OCaml as a typed language attracts people who want to have as much of their program logic expressed in a typed way was possible. Therefore it is often necessary to translate between “outside” values (mostly strings) and internal, business-logic types. These conversions are mostly mechanical and tedious, which is why the ppx_deriving macro system is very useful for us.

ppx_deriving can generate code that is dependent on your internal types. We use it to generate monomorphic compare functions with ppx_deriving.eq and printers using ppx_deriving.show for the most part, but we also convert JSON into our internal types using ppx_deriving_yojson.

Generally this functionality is exceptionally useful. No surprise Haskell and Rust have a system like this integrated into the language proper.

Avoid catch-all matches

Algebraic Data Types (ADTs) and pattern matching is a simple, yet incredibly powerful concept to dispatch on values. When used properly the compiler can warn the programmer that specific cases were not handled in the code and they need to look at the code in question. Maybe the existing cases need to be adjusted, maybe a new branch needs to be added to accomodate a new variant. In the best case the program can be refactored correctly by the time the compiler accepts it — no need for extensive testing.

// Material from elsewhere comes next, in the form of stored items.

-- ==== Sys2Proof/Machine/TrajectoryCommands.lean ====
section
/-! DEFINITION. `Enqueue` (R122) and QUEUE_TRAJ_SEG. -/

namespace Sys2Proof.Machine

/-- `Enqueue(seg)` lines 2 to 4, `h` being the head that line 1 read (R122). The tail is read once;
by the time the segment is published it may be stale (R72). -/
def enqueueAt (h : Nat) (seg : Segment) (s : State) : State :=
  if s.nextSlot h = s.tick.qTail then s
  else (s.yield.writeQueue h seg).yield.setQHead (s.nextSlot h)

/-- `Enqueue(seg)` (R122), run by COOP. A full queue drops the segment silently. -/
def enqueue (seg : Segment) (s : State) : State := enqueueAt s.coop.qHead seg s.yield

/-- `NvStore(SettingsRecord())` when `SEG_FALLTHROUGH_SAVE` is set (R189, C10). -/
def fallthroughSave (s : State) : State :=
  if s.params.segFallthroughSave then (s.nvStore (settingsRecord s.params s.cfg)).yield else s

/-- QUEUE_TRAJ_SEG once its checks have passed (R189): the ACK is sent whether or not the queue had
room. -/
def acceptSegment (seg : Segment) (s : State) : State :=
  (fallthroughSave (enqueue seg s).yield).ack .queueTrajSeg

/-- QUEUE_TRAJ_SEG (R189): the shape check before the duty check (R222). -/
def execQueueTrajSeg (startDuty endDuty : U16) (shape : Byte) (duration : Option U32) (s : State) :
    Host.Outcome State Fault Refusal :=
  .next
    (match shapeOf shape with
     | none => s.raise .invalidPayload (opcodeByte .queueTrajSeg)
     | some sh =>
       if dutyLegal s.cfg startDuty && dutyLegal s.cfg endDuty then
         acceptSegment ⟨startDuty, endDuty, segDuration s.params duration, sh⟩ s
       else s.raise .invalidDuty (opcodeByte .queueTrajSeg))

end Sys2Proof.Machine
end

This of course only works if the cases are specified explicitly, but OCaml also allows a branch to be taken if none of the other cases match. In moderation this can be useful, but for important code we try to avoid it, since new variants or changes to existing variants might accidentally get matched by the catch-all branch, thus potentially causing issues.

Conclusions

When writing OCaml code it often happens to work on the first try, especially when a little care is put into formalizing the application logic with a few types. We hope this post has shown how we write code that is both maintainable, correct and a joy to work with.

At the same we realize that this is not the last word, we will surely adapt our workflow as tools and the language evolves.